– Ой боже, ой… Да, да, вот так! Еще нет! Глубже! А-а-а…
Через палку я чувствовал биение Сноузиного тела на полу. Она лупила по нему руками, и ногами, и коленями. Она все дальше уползала от меня, очевидно, пытаясь слезть с палки, но ей это не удавалось, и она тащила меня за собой. Потом я услышал звук разбитого стекла. «Накрылся электрический камин», – подумал я. В этот момент зажегся свет.
– Tы не Григорий, – прозвучал голос над моим ухом.
Я повернул голову в направлении голоса и увидел бабушку в бигудях и норковой шубке. У нее во рту теперь были протезы.
– Нет, – признался я.
– Кто ты?
– Я его сын.
– А где Григорий?
– В Мексике.
– Что он делает в Мексике?
– Купается в океане.
– Один?
– Нет, с мамой.
– Как зовут твою маму?
– Инна.
Она развернулась и направилась к дверям.
– Ты очень громко стучал по полу, – сказала она, не оборачиваясь. – Я думала, что-то случилось. Заканчивай все это. Я так не смогу уснуть.
Я проследовал за дамой и закрыл за ней дверь на замок, затем пошел в туалет и помылся. Я взял рулон бумажных полотенец, жидкого мыла, чайник с теплой водой и большую салатницу.

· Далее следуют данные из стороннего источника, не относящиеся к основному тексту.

theorem Recs.takeActivity_keeps (e : Env) (i : Fin 24) (a : Activity) (r : Recs) : r.Keeps (r.takeActivity e i a) := by
  have h0 : r.Keeps (if r.activityIs i .cleaning then (r.modOven i fun o => { o with activity := a }).cleanLost e i
      else r.modOven i fun o => { o with activity := a }) :=
    Recs.Keeps.ite ((Recs.modOven_keeps ..).trans (Recs.cleanLost_keeps ..)) (Recs.modOven_keeps ..)
  unfold Recs.takeActivity
  refine Recs.Keeps.ite (.refl r) ?_
  cases a with
  | idle => exact h0.trans (Recs.idleEffects_keeps ..)
  | cooking => exact h0.trans (Recs.backToReady_quiet ..).keeps
  | cleaning => exact (Recs.cleanStart_keeps ..).trans (Recs.backToReady_quiet ..).keeps
  | updating => exact h0

theorem Recs.reconcile_keeps (e : Env) (i : Fin 24) (a : Activity) (recipe : Nat) (r : Recs) : r.Keeps (r.reconcile e i a recipe) := by
  have h : r.Keeps (r.reconcileCook e i a recipe) := by
    unfold Recs.reconcileCook
    split
    · exact Recs.Keeps.ite (Recs.closeCook_keeps ..)
        (Recs.Keeps.ite ((Recs.closeCook_keeps ..).trans (Recs.openCook_keeps ..)) (.refl r))
    · exact Recs.Keeps.ite (Recs.openCook_keeps ..) (.refl r)
  unfold Recs.reconcile Recs.settleRunning
  exact (h.trans (Recs.takeActivity_keeps ..)).trans (Recs.Keeps.ite (Recs.cleanLost_keeps ..) (.refl _))

theorem Recs.cookStart_keeps (e : Env) (i : Fin 24) (recipe v : Nat) (r : Recs) : r.Keeps (r.cookStart e i recipe v) := by
  have h := ((Recs.closeCook_keeps e i r).trans (Recs.openCook_keeps e i recipe (if v = 0 then none else some v)
    (decide (recipe ≠ 0) && ((r.closeCook e i).recordOf recipe v).isSome) _)).trans
    (Recs.modOven_keeps _ i fun o => { o with activity := .cooking })
  exact (Recs.Keeps.ite (h.trans (Recs.cleanLost_keeps e i _)) h).trans (Recs.backToReady_quiet e i _).keeps

theorem Recs.takeReport_keeps (e : Env) (i : Fin 24) (x : CookReport) (r : Recs) : r.Keeps (r.takeReport e i x) := by
  unfold Recs.takeReport
  exact Recs.Keeps.ite (.refl r) ((Recs.changeOven_keeps ..).trans (Recs.evaluateInService_quiet ..).keeps)

theorem Recs.cookEnd_keeps (e : Env) (i : Fin 24) (x : CookReport) (r : Recs) : r.Keeps (r.cookEnd e i x) :=
  ((Recs.takeReport_keeps ..).trans (Recs.closeCook_keeps ..)).trans (Recs.takeActivity_keeps ..)

theorem Recs.cleanStarted_keeps (e : Env) (i : Fin 24) (r : Recs) : r.Keeps (r.cleanStarted e i) :=
  (Recs.cleanStart_keeps ..).trans (Recs.backToReady_quiet ..).keeps

theorem Recs.cleanEnded_keeps (e : Env) (i : Fin 24) (l : Level) (complete : Bool) (r : Recs) :
    r.Keeps (r.cleanEnded e i l complete) := by
  unfold Recs.cleanEnded
  have h1 := Recs.modOven_keeps r i fun o => { o with activity := .idle }
  have h2 : r.Keeps (if complete then
      (((((r.modOven i fun o => { o with activity := .idle }).credit e i l).removeObl i).resolvePart e i
        hygieneClass).evaluateInService e i).arbiter e
      else (r.modOven i fun o => { o with activity := .idle }).cleanAborted e i) := by
    refine Recs.Keeps.ite (h1.trans ?_) (h1.trans (Recs.cleanAborted_keeps ..))
    exact Recs.Keeps.trans (Recs.changeOven_keeps ..) ((((Recs.removeObl_quiet ..).trans (Recs.resolvePart_quiet ..)).trans
      (Recs.evaluateInService_quiet ..)).trans (Recs.arbiter_quiet ..)).keeps
  exact Recs.Keeps.ite h2 (h2.trans (Recs.idleEffects_keeps ..))

/-! ## Reachability and commissioning (R6 to R15) -/

theorem Recs.goUnreachable_keeps (e : Env) (i : Fin 24) (r : Recs) : r.Keeps (r.goUnreachable e i) :=
  ((Recs.modOven_keeps ..).trans (Recs.latch_keeps ..)).trans (Recs.leaveWave_keeps ..)

theorem Recs.failCommission_keeps (e : Env) (i : Fin 24) (r : Recs) : r.Keeps (r.failCommission e i) :=
  ((((Recs.moveTo_keeps ..).trans (Recs.closeCook_keeps ..)).trans (Recs.takeActivity_keeps ..)).trans
    (Recs.raise_quiet ..).keeps).trans (Recs.latch_keeps ..)

theorem Recs.actOnMissed_keeps (e : Env) (i : Fin 24) (r : Recs) : r.Keeps (r.actOnMissed e i) := by
  unfold Recs.actOnMissed
  split
  · exact .refl r
  · split
    · exact Recs.Keeps.ite (Recs.failCommission_keeps ..) (.refl r)
    · exact Recs.Keeps.ite (Recs.failCommission_keeps ..) (.refl r)
    · exact Recs.Keeps.ite (Recs.failCommission_keeps ..) (.refl r)
    · exact Recs.Keeps.ite (Recs.Keeps.ite ((Recs.goUnreachable_keeps ..).trans (Recs.raise_quiet ..).keeps)
        (Recs.goUnreachable_keeps ..)) (.refl r)
    · exact Recs.Keeps.ite (Recs.goUnreachable_keeps ..) (.refl r)
    · exact Recs.Keeps.ite (Recs.goUnreachable_keeps ..) (.refl r)
    · exact .refl r

theorem Recs.missedTurn_keeps (e : Env) (i : Fin 24) (r : Recs) : r.Keeps (r.missedTurn e i) := by
  unfold Recs.missedTurn
  exact Recs.Keeps.ite (.refl r) ((Recs.modOven_keeps ..).trans (Recs.actOnMissed_keeps ..))

theorem Recs.heard_keeps (e : Env) (i : Fin 24) (r : Recs) : r.Keeps (r.heard e i) := by
  have h := (Recs.modOven_keeps r i fun o => { o with missed := 0, lastHeard := e.minute, unreachable := false }).trans
    (Recs.resolvePart_quiet e i linkClass _).keeps
  exact Recs.Keeps.ite ((h.trans (Recs.arbiter_quiet ..).keeps).trans (Recs.activationCheck_quiet ..).keeps) h

theorem Recs.assignAnswered_keeps (i : Fin 24) (r : Recs) : r.Keeps (r.assignAnswered i) := by
  unfold Recs.assignAnswered
  exact Recs.Keeps.ite (Recs.moveTo_keeps ..) (Recs.Keeps.ite (Recs.setStep_keeps ..) (.refl r))

theorem Recs.strangerReleased_keeps (i : Fin 24) (r : Recs) : r.Keeps (r.strangerReleased i) := by
  unfold Recs.strangerReleased
  split
  · exact .refl r
  · refine Recs.Keeps.ite ?_ (.refl r)
    split
    · exact Recs.moveTo_keeps ..
    · exact Recs.setStep_keeps ..
    · exact .refl r

theorem Recs.refit_keeps (e : Env) (i : Fin 24) (r : Recs) : r.Keeps (r.refit e i) :=
  (Recs.recompute_keeps ..).trans (Recs.shrinkCheck_keeps ..)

Сноузи не двигалась. Я аккуратно высвободил из нее палку и тщательно все помыл. Я прислонил Сноузи к дивану и лег на него с закрытыми глазами. Вскоре я услышал мычание у себя под подбородком и, приоткрыв глаза, увидел устраивающуюся на мне Сноузи. Все тело ее дрожало. Я попытался высвободиться, но она с яростью в глазах прыгнула на меня и ухватилась руками за диван.
На время меня не стало. Я отправился в недолгое путешествие через огромные неисследованные просторы посткоитального восторга, требующего абсолютного одиночества, к которому Сноузи, увы, не питала ни доли уважения. Сноузи была ненасытной, и мы повторили то же самое опять, и опять, и опять. Последние три «опять» как-то слились друг с другом и ничем особым не закончились. Пиноккио был мертв. На его месте сейчас находилось что-то странное, вызывавшее в душе моей горькое сожаление. Это «что-то» болталось вверх и вниз, как потерпевший крушение моряк в открытом море. Редко и без всякой надежды он выпрямлял свою пожеванную шею, приоткрывал свой слипшийся глаз в поисках желанного берега или корабля. Все это время Сноузи теребила его, плевала на него, садилась на него и умудрилась громко кончить восемь или десять раз от своей руки, потом от моей руки, потом от куриной лапы. Лишь иногда я просил ее не стучать по полу, но она меня не слышала.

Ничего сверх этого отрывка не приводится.